[[ Task input open ]]
-- ==== Sys2Proof/Machine/Mdl.lean ====
section
/-! DEFINITION. The MDL decoder (U3, 42_mdl.md): `MDLD8`, `MDLD16`, their sample loop, and the two forms of `mdl.s`. -/

namespace Sys2Proof.Machine

open Sys2Proof

/-- `MDLD*` is refused (42_mdl.md R171, 60_exceptions.md R289). -/
def mdlRefused (s : State) : Bool :=
  decide (s.rd.spos > s.src.len) ||
    (decide (s.argLen > 0) && decide (s.argBase + s.argLen - 1 ≥ s.dstCap))

/-- `finish(code)` (42_mdl.md R171). -/
def mdlFinish (code : StatusCode) (nOut : Nat) (s : State) : State :=
  endCommand code (s.rd.spos - s.mdl.mstart) nOut s

/-- The final seek: the end of the declared block, cut to the source (42_mdl.md R180). -/
def mdlSeekEnd (s : State) : State := s.seek (min (s.mdl.mstart + 4 + s.mdl.plen) s.src.len)

/-- The accumulator cleared and seeded (42_mdl.md R171, R174). -/
def mdlSeed (S : Width) (s : State) : State :=
  { s with
    rd :=
      (s.rd.clear (min (s.mdl.mstart + 4 + s.mdl.plen) s.src.len) (8 * S.mdlSeed)).topUp s.src
        (8 * S.mdlSeed) }

/-- The registers `mdl_decode` sets at the start of every `MDLD*`, before the length field is tested: `MSTART`, `DPOS`
(42_mdl.md R171), and the reader and `DLT`, which 10_state.md R30, R38, R54 and R56 and 92_eei_decisions.md D19 put here, where R171's
pseudocode has them after the test (log 11; the two differ only where the length field is cut short). -/
def mdlOpen (S : Width) (s : State) : State :=
  { s with
    rd := s.rd.clear s.rd.brlim (8 * S.mdlSeed)
    mdl := { s.mdl with mstart := s.rd.spos, dlt := 0 }
    dpos := s.argBase }

/-- `mdl_decode(S, SEED)` up to its sample loop (42_mdl.md R171, R173). -/
def mdlStart (S : Width) (s : State) : State :=
  if mdlRefused s then refuse s
  else
    let t := mdlOpen S s
    if s.rd.spos + 4 > s.src.len then mdlFinish .stopTruncated 0 (t.seek s.src.len)
    else
      let u := { t.seek (s.rd.spos + 4) with mdl := { t.mdl with plen := s.src.le s.rd.spos 4 } }
      { mdlSeed S u with phase := .mdl S 0 }

/-- `MDLD8` (42_mdl.md R171). -/
def execMdld8 (s : State) : Result := whenIdle s (mdlStart .w8)

/-- `MDLD16` (42_mdl.md R172). -/
def execMdld16 (s : State) : Result := whenIdle s (mdlStart .w16)

/-- The sample loop: the next event; the final seek and the end after `LEN` samples or at the event that
cannot be read (42_mdl.md R171, R179, R180). -/
def mdlNext (S : Width) (nOut : Nat) (s : State) : Fetched :=
  if nOut < s.argLen then
    match decodeMdl s.cfg (readGot s.src .mdl) (s.rd.bitsLeft s.src + 1) S s.rd with
    | .event i r => .instr i { s with rd := r }
    | .starved r => .control (mdlFinish .stopTruncated nOut (mdlSeekEnd { s with rd := r }))
    | .noCode r => .control (mdlFinish .errNoCode nOut (mdlSeekEnd { s with rd := r }))
    | .badWidth r => .control (mdlFinish .errWidth nOut (mdlSeekEnd { s with rd := r }))
    | .illegal _ r => .control (mdlFinish .errIllegalCmd nOut (mdlSeekEnd { s with rd := r }))
  else .control (mdlFinish .ok nOut (mdlSeekEnd s))

/-- An event of `MDLD*`; elsewhere there is no such event. -/
def inMdl (s : State) (body : Width → Nat → Result) : Result :=
  match s.phase with
  | .mdl S nOut => body S nOut
  | .idle => .fault .eventOutsideCommand
  | .issued => .fault .eventOutsideCommand
  | .itTop _ _ _ _ => .fault .eventOutsideCommand
  | .itBlock _ _ _ _ => .fault .eventOutsideCommand
  | .blast _ _ => .fault .eventOutsideCommand
  | .mmTop _ _ => .fault .eventOutsideCommand
  | .mmComp _ _ _ _ => .fault .eventOutsideCommand
  | .hufcon _ _ _ => .fault .eventOutsideCommand

/-- The element `emit` stores (42_mdl.md R178). -/
def mdlElement (S : Width) (r : MdlRegs) : BitVec 16 :=
  match S with
  | .w8 => r.dlt.setWidth 16
  | .w16 => r.dlt ++ r.mlo

/-- The registers after a sample of this magnitude (42_mdl.md R175, R177): the low byte is copied in the 16-bit
variant only. -/
def mdlRegsAfter (c : Config) (S : Width) (lo : Option Byte) (sign : Bool) (mag : Byte) (r : MdlRegs) :
    MdlRegs :=
  { r with
    mlo := match S with
      | .w8 => r.mlo
      | .w16 => lo.getD r.mlo
    msign := sign
    mhi := mdlStep c sign mag
    dlt := r.dlt + mdlStep c sign mag }

/-- A sample of this magnitude, integrated and emitted (42_mdl.md R175, R178). -/
def mdlSample (lo : Option Byte) (sign : Bool) (mag : Byte) (s : State) : Result :=
  inMdl s fun S nOut =>
    if s.dpos < s.dstCap then
      let r := mdlRegsAfter s.cfg S lo sign mag s.mdl
      .next
        { s.storeSample (mdlElement S r) with
          mdl := r
          dpos := s.dpos + 1
          phase := .mdl S (nOut + 1) }
    else .fault .destinationBounds

/-- `mdl.s.short` (42_mdl.md R175). -/
def execMdlShort (lo : Option Byte) (sign : Bool) (mag : BitVec 3) (s : State) : Result :=
  mdlSample lo sign (mag.setWidth 8) s

/-- `mdl.s.long` (42_mdl.md R175, R176). -/
def execMdlLong (lo : Option Byte) (sign : Bool) (run : Nat) (remainder : BitVec 4) (s : State) : Result :=
  mdlSample lo sign (mdlLongMagnitude s.cfg run remainder) s

end Sys2Proof.Machine
end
[[ Task input closed ]]
What you are asked to do: Every record must appear in the answer exactly as written.

Response to this task:
-- ==== Sys2Proof/Machine/Mdl.lean ====
section
/-! DEFINITION. The MDL decoder (U3, 42_mdl.md): `MDLD8`, `MDLD16`, their sample loop, and the two forms of `mdl.s`. -/

namespace Sys2Proof.Machine

open Sys2Proof

/-- `MDLD*` is refused (42_mdl.md R171, 60_exceptions.md R289). -/
def mdlRefused (s : State) : Bool :=
  decide (s.rd.spos > s.src.len) ||
    (decide (s.argLen > 0) && decide (s.argBase + s.argLen - 1 ≥ s.dstCap))

/-- `finish(code)` (42_mdl.md R171). -/
def mdlFinish (code : StatusCode) (nOut : Nat) (s : State) : State :=
  endCommand code (s.rd.spos - s.mdl.mstart) nOut s

/-- The final seek: the end of the declared block, cut to the source (42_mdl.md R180). -/
def mdlSeekEnd (s : State) : State := s.seek (min (s.mdl.mstart + 4 + s.mdl.plen) s.src.len)

/-- The accumulator cleared and seeded (42_mdl.md R171, R174). -/
def mdlSeed (S : Width) (s : State) : State :=
  { s with
    rd :=
      (s.rd.clear (min (s.mdl.mstart + 4 + s.mdl.plen) s.src.len) (8 * S.mdlSeed)).topUp s.src
        (8 * S.mdlSeed) }

/-- The registers `mdl_decode` sets at the start of every `MDLD*`, before the length field is tested: `MSTART`, `DPOS`
(42_mdl.md R171), and the reader and `DLT`, which 10_state.md R30, R38, R54 and R56 and 92_eei_decisions.md D19 put here, where R171's
pseudocode has them after the test (log 11; the two differ only where the length field is cut short). -/
def mdlOpen (S : Width) (s : State) : State :=
  { s with
    rd := s.rd.clear s.rd.brlim (8 * S.mdlSeed)
    mdl := { s.mdl with mstart := s.rd.spos, dlt := 0 }
    dpos := s.argBase }

/-- `mdl_decode(S, SEED)` up to its sample loop (42_mdl.md R171, R173). -/
def mdlStart (S : Width) (s : State) : State :=
  if mdlRefused s then refuse s
  else
    let t := mdlOpen S s
    if s.rd.spos + 4 > s.src.len then mdlFinish .stopTruncated 0 (t.seek s.src.len)
    else
      let u := { t.seek (s.rd.spos + 4) with mdl := { t.mdl with plen := s.src.le s.rd.spos 4 } }
      { mdlSeed S u with phase := .mdl S 0 }

/-- `MDLD8` (42_mdl.md R171). -/
def execMdld8 (s : State) : Result := whenIdle s (mdlStart .w8)

/-- `MDLD16` (42_mdl.md R172). -/
def execMdld16 (s : State) : Result := whenIdle s (mdlStart .w16)

/-- The sample loop: the next event; the final seek and the end after `LEN` samples or at the event that
cannot be read (42_mdl.md R171, R179, R180). -/
def mdlNext (S : Width) (nOut : Nat) (s : State) : Fetched :=
  if nOut < s.argLen then
    match decodeMdl s.cfg (readGot s.src .mdl) (s.rd.bitsLeft s.src + 1) S s.rd with
    | .event i r => .instr i { s with rd := r }
    | .starved r => .control (mdlFinish .stopTruncated nOut (mdlSeekEnd { s with rd := r }))
    | .noCode r => .control (mdlFinish .errNoCode nOut (mdlSeekEnd { s with rd := r }))
    | .badWidth r => .control (mdlFinish .errWidth nOut (mdlSeekEnd { s with rd := r }))
    | .illegal _ r => .control (mdlFinish .errIllegalCmd nOut (mdlSeekEnd { s with rd := r }))
  else .control (mdlFinish .ok nOut (mdlSeekEnd s))

/-- An event of `MDLD*`; elsewhere there is no such event. -/
def inMdl (s : State) (body : Width → Nat → Result) : Result :=
  match s.phase with
  | .mdl S nOut => body S nOut
  | .idle => .fault .eventOutsideCommand
  | .issued => .fault .eventOutsideCommand
  | .itTop _ _ _ _ => .fault .eventOutsideCommand
  | .itBlock _ _ _ _ => .fault .eventOutsideCommand
  | .blast _ _ => .fault .eventOutsideCommand
  | .mmTop _ _ => .fault .eventOutsideCommand
  | .mmComp _ _ _ _ => .fault .eventOutsideCommand
  | .hufcon _ _ _ => .fault .eventOutsideCommand

/-- The element `emit` stores (42_mdl.md R178). -/
def mdlElement (S : Width) (r : MdlRegs) : BitVec 16 :=
  match S with
  | .w8 => r.dlt.setWidth 16
  | .w16 => r.dlt ++ r.mlo

/-- The registers after a sample of this magnitude (42_mdl.md R175, R177): the low byte is copied in the 16-bit
variant only. -/
def mdlRegsAfter (c : Config) (S : Width) (lo : Option Byte) (sign : Bool) (mag : Byte) (r : MdlRegs) :
    MdlRegs :=
  { r with
    mlo := match S with
      | .w8 => r.mlo
      | .w16 => lo.getD r.mlo
    msign := sign
    mhi := mdlStep c sign mag
    dlt := r.dlt + mdlStep c sign mag }

/-- A sample of this magnitude, integrated and emitted (42_mdl.md R175, R178). -/
def mdlSample (lo : Option Byte) (sign : Bool) (mag : Byte) (s : State) : Result :=
  inMdl s fun S nOut =>
    if s.dpos < s.dstCap then
      let r := mdlRegsAfter s.cfg S lo sign mag s.mdl
      .next
        { s.storeSample (mdlElement S r) with
          mdl := r
          dpos := s.dpos + 1
          phase := .mdl S (nOut + 1) }
    else .fault .destinationBounds

/-- `mdl.s.short` (42_mdl.md R175). -/
def execMdlShort (lo : Option Byte) (sign : Bool) (mag : BitVec 3) (s : State) : Result :=
  mdlSample lo sign (mag.setWidth 8) s

/-- `mdl.s.long` (42_mdl.md R175, R176). -/
def execMdlLong (lo : Option Byte) (sign : Bool) (run : Nat) (remainder : BitVec 4) (s : State) : Result :=
  mdlSample lo sign (mdlLongMagnitude s.cfg run remainder) s

end Sys2Proof.Machine
end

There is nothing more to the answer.